§ **What the task asks**:
Begin at the top of the records and copy each line exactly. The line containing "operations issued to" is the last one to include.

※ ※ ※

-- ==== Sys2Proof/Machine/State.lean ====
section
/-! DEFINITION. The state of the module, as plain data, and the machine right after reset. -/

namespace Sys2Proof.Machine

/-- A sparse table: the entries that were written, by index, indexes strictly rising. What an index that is not
listed holds is the reader's default. -/
structure Table (α : Type) where
  rows : List (Nat × α)
  deriving DecidableEq, Repr

/-- An exact fraction, for values that Sluice keeps exact (R120): numerator and positive denominator. -/
structure Frac where
  num : Int
  den : Nat
  deriving DecidableEq, Repr

/-- What a granule of a protected memory holds (R247, Table 8.1); a clean granule is not listed. -/
inductive Gran where
  | clean | correctable | freshUE | poisoned
  deriving DecidableEq, Repr
/-! ### The cluster (spec/03 to spec/08) -/

/-- A read word of a memory: 32 bytes, and bit j of `poison` set where granule j was delivered as poisoned (R248). -/
structure MemWord where
  bytes : List Byte
  poison : Nat
  deriving DecidableEq, Repr

/-- CL_SEQSTAT.STATE (Table 7.14). -/
inductive SeqState where
  | idle | running | stopped | ended
  deriving DecidableEq, Repr

/-- CL_SEQSTAT.WAIT (Table 7.14). -/
inductive WaitKind where
  | none | waitG | waitX | waitB | bar | fence | waitC | ending
  deriving DecidableEq, Repr

/-- A delivery that an operation will make: block, staging row, arrival c-cycle. -/
structure Coming where
  block : Nat
  row : Nat
  at_ : Nat
  deriving DecidableEq, Repr

/-- The deliveries to Sluice of an operation of the bundle being issued, which are checked once the bundle is whole (R117,
R219): its slot, the kind of its refusal, the target. -/
structure Promise where
  slot : Nat
  kind : Nat
  tgt : Nat
  ds : List Coming
  deriving DecidableEq, Repr

/-- The sequencer of one cluster (Table 7.1, R215 to R230). `args`, `lc`, `masks` list the registers that are not
zero. `cyc` is the c-cycle of the last issued bundle and `next` the first c-cycle in which the next one may issue,
on the count of the die (log entry 7); `waitSince` is the raw tick at which the present wait began (R230). `argSnap`, `ports`, `isOpen`, `due` belong to
the bundle being issued (R219, R220);
`ran` is the c-cycle up to which scheduled events have run; `unitDone` the c-cycle by which the operations issued to
a unit are complete (FENCE); `seen` counts, by stream, the batcher blocks that WAITB took note of; `rerun` marks a
re-execution (R528), `flagsSeen` the Gauge flags that were set during the program (R528). -/
structure Seq where
  st : SeqState
  wait : WaitKind
  waitArg : Nat
  waitSince : Nat
  pc : BitVec 12
  pcLast : BitVec 12
  args : Table Word32
  argSnap : Table Word32
  lc : Table (BitVec 20)
  masks : Table Word32
  tags : BitVec 16
  gflags : BitVec 64
  ctx : Nat
  slcfg : Word32
  cyc : Nat
  next : Nat
  ran : Nat
  isOpen : Bool
  ports : List Nat
  due : List Promise
  unitDone : Table Nat
  seen : Table Nat
  rerun : Bool
  flagsSeen : BitVec 64
  deriving DecidableEq, Repr

/-- One entry of an accumulator file (R57, R104): `val` is none where the poison bit is set (the integer value of a
poisoned accumulator is undefined, R61, so the model holds none); `res` is the mod-3 residue. -/
structure AccEntry where
  val : Option Int
  res : Nat
  deriving DecidableEq, Repr

/-- One accumulator row: 128 columns (H0 0-63, H1 64-127), and EA and d of each half's last writing operation
(R81, R101). -/
structure AccRow where
  ents : List AccEntry
  ea0 : Nat
  d0 : Nat
  ea1 : Nat
  d1 : Nat
  deriving DecidableEq, Repr

/-- One weight plane of a tile (R80, R86): the words that MX.LD read, its format fields, the c-cycle in which the
load completes and the c-cycle from which it may be loaded again (R87). -/
structure Plane where
  loaded : Bool
  wf : Nat
  block : Bool
  gs : Nat
  rows : List MemWord
  scales : List MemWord
  readyAt : Nat
  usedUntil : Nat
  deriving DecidableEq, Repr

/-- One matrix tile: its planes, its accumulator file (rows not listed are as cluster reset leaves them), and the
c-cycles from which its edge, weight port and drain port are free (R88, Table 7.12). -/
structure Tile where
  plane0 : Plane
  plane1 : Plane
  acc : Table AccRow
  edgeFree : Nat
  portFree : Nat
  drainFree : Nat
  deriving DecidableEq, Repr

/-- One value delivered to Sluice (R113, R115): `val`, poison bit, base exponent E0 (for a V16 value 0, the opening
operation's FB applies), `wide` for A28, and the row-empty marker of Eddy (R151). -/
structure Dlv where
  val : Int
  poison : Bool
  e0 : Int
  wide : Bool
  empty : Bool
  deriving DecidableEq, Repr

/-- What SL.P1 or SL.CV fixes for a target (Table 4.5, Table 7.10). -/
structure SlParams where
  m : Nat
  w : Nat
  orient : Nat
  g : Nat
  tbl : Bool
  tbase : Nat
  ofmt : Nat
  rnd : Nat
  fb : Nat
  k4 : Bool
  deriving DecidableEq, Repr

/-- Table 4.2, but for DRAINING, which is FREE with `freeAt` in the future. -/
inductive SetState where
  | free | filling | ready
  deriving DecidableEq, Repr

/-- One staging set (R116): the positions (row x 4 + block) that issued operations will fill, each with its
arrival, the segments delivered so far, the scales that pass one fixed, the c-cycle from which a drained set is
FREE. -/
structure StageSet where
  st : SetState
  par : SlParams
  posn : List (Nat × Nat)
  segs : Table (List Dlv)
  scales : List Nat
  freeAt : Nat
  deriving DecidableEq, Repr

/-- The direct path (R116, R127): open or closed, parameters, output place, FSC or the FSA bytes, the c-cycle from
which it accepts deliveries, positions, segments received, rows written and the groups a poisoned member
poisoned. -/
structure Direct where
  isOpen : Bool
  par : SlParams
  obase : Nat
  ostride : Nat
  osbase : Nat
  kc : Nat
  sq : Nat
  fsc : List Nat
  fsPoison : List Bool
  acceptAt : Nat
  posn : List (Nat × Nat)
  segs : Table (List Dlv)
  written : List Nat
  bad : List Nat
  deriving DecidableEq, Repr

/-- The cluster Sluice (spec/04): sets, direct path, rescale file with its poison marks, zero-point file (by
tile x 2 + plane), SEED, IBASE, IROW, the codebook builder, and the c-cycles already taken by block deliveries and
by output rows (R117). -/
structure Sluice where
  s0 : StageSet
  s1 : StageSet
  direct : Direct
  rescale : Table Word32
  rescaleBad : List Nat
  zpf : Table (List Nat)
  seed : Word32
  ibase : Word32
  irow : BitVec 24
  cb : List Int
  maxPos : Frac
  maxNeg : Frac
  maxBad : Bool
  sums : List Int
  cnts : List Nat
  ts : Nat
  blockBusy : List (Nat × Nat)
  outBusy : List Nat
  deriving DecidableEq, Repr

/-- One query row of an Eddy state set (R149): m (none: NONE), l, o, the poison bits of o, row-empty. -/
structure EdRow where
  m : Option Int
  l : Nat
  o : List Int
  poison : List Bool
  empty : Bool
  deriving DecidableEq, Repr

/-- One Eddy state set: its rows, whether a chain is live, whether its FIN has issued, the chain's QS, D, formats,
FL, FO, and the c-cycles of the end of its last block and of its last delivery (R156, R158). -/
structure EdSet where
  rows : List EdRow
  live : Bool
  fin : Bool
  chain : List Nat
  stateAt : Nat
  emptyAt : Nat
  deriving DecidableEq, Repr

/-- Eddy (spec/05): its two sets and the c-cycle from which the next ED.ATT may issue. -/
structure Eddy where
  st0 : EdSet
  st1 : EdSet
  next : Nat
  deriving DecidableEq, Repr

/-- The vector unit (R234, R235): lane registers of 128 lanes (value, poison), function tables, memory port,
c-cycles of results already scheduled. -/
structure Vec where
  lanes : Table (List (Int × Bool))
  tabs : Table (List Int)
  portFree : Nat
  writes : List Nat
  deriving DecidableEq, Repr

/-- A ring descriptor (Table 6.2). -/
structure Ring where
  ebase : Nat
  ss0 : Nat
  sqs : Nat
  slots : Nat
  ppw : Nat
  pad : Nat
  g : Nat
  xw : Nat
  xl : Int
  iw : Nat
  ih : Nat
  deriving DecidableEq, Repr

/-- The stripe engine (spec/06): valid rings, last operation, the c-cycle from which the next may issue. -/
structure Stripe where
  rings : Table Ring
  lastOp : Nat
  next : Nat
  deriving DecidableEq, Repr

/-- One row at a reduction input (R238): EA, d, 64 entries (none: poisoned). -/
structure RedRow where
  ea : Nat
  d : Nat
  vals : List (Option Int)
  deriving DecidableEq, Repr

/-- The reduction unit: the rows that arrived in the c-cycle being run, by input, and the c-cycle from which the
next RD.SUM may issue. -/
structure Red where
  now : List (Nat × RedRow)
  next : Nat
  deriving DecidableEq, Repr

/-- A copy descriptor as read (Table 8.8). -/
structure CopyDesc where
  src : Nat
  dst : Nat
  rlen : Nat
  nrow : Nat
  kind : Nat
  sco : Bool
  sstr : Nat
  dstr : Nat
  ssrc : Nat
  sdst : Nat
  slen : Nat
  mask : Nat
  deriving DecidableEq, Repr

※ ※ ※

§ **Written solution**:
-- ==== Sys2Proof/Machine/State.lean ====
section
/-! DEFINITION. The state of the module, as plain data, and the machine right after reset. -/

namespace Sys2Proof.Machine

/-- A sparse table: the entries that were written, by index, indexes strictly rising. What an index that is not
listed holds is the reader's default. -/
structure Table (α : Type) where
  rows : List (Nat × α)
  deriving DecidableEq, Repr

/-- An exact fraction, for values that Sluice keeps exact (R120): numerator and positive denominator. -/
structure Frac where
  num : Int
  den : Nat
  deriving DecidableEq, Repr

/-- What a granule of a protected memory holds (R247, Table 8.1); a clean granule is not listed. -/
inductive Gran where
  | clean | correctable | freshUE | poisoned
  deriving DecidableEq, Repr
/-! ### The cluster (spec/03 to spec/08) -/

/-- A read word of a memory: 32 bytes, and bit j of `poison` set where granule j was delivered as poisoned (R248). -/
structure MemWord where
  bytes : List Byte
  poison : Nat
  deriving DecidableEq, Repr

/-- CL_SEQSTAT.STATE (Table 7.14). -/
inductive SeqState where
  | idle | running | stopped | ended
  deriving DecidableEq, Repr

/-- CL_SEQSTAT.WAIT (Table 7.14). -/
inductive WaitKind where
  | none | waitG | waitX | waitB | bar | fence | waitC | ending
  deriving DecidableEq, Repr

/-- A delivery that an operation will make: block, staging row, arrival c-cycle. -/
structure Coming where
  block : Nat
  row : Nat
  at_ : Nat
  deriving DecidableEq, Repr

/-- The deliveries to Sluice of an operation of the bundle being issued, which are checked once the bundle is whole (R117,
R219): its slot, the kind of its refusal, the target. -/
structure Promise where
  slot : Nat
  kind : Nat
  tgt : Nat
  ds : List Coming
  deriving DecidableEq, Repr

/-- The sequencer of one cluster (Table 7.1, R215 to R230). `args`, `lc`, `masks` list the registers that are not
zero. `cyc` is the c-cycle of the last issued bundle and `next` the first c-cycle in which the next one may issue,
on the count of the die (log entry 7); `waitSince` is the raw tick at which the present wait began (R230). `argSnap`, `ports`, `isOpen`, `due` belong to
the bundle being issued (R219, R220);
`ran` is the c-cycle up to which scheduled events have run; `unitDone` the c-cycle by which the operations issued to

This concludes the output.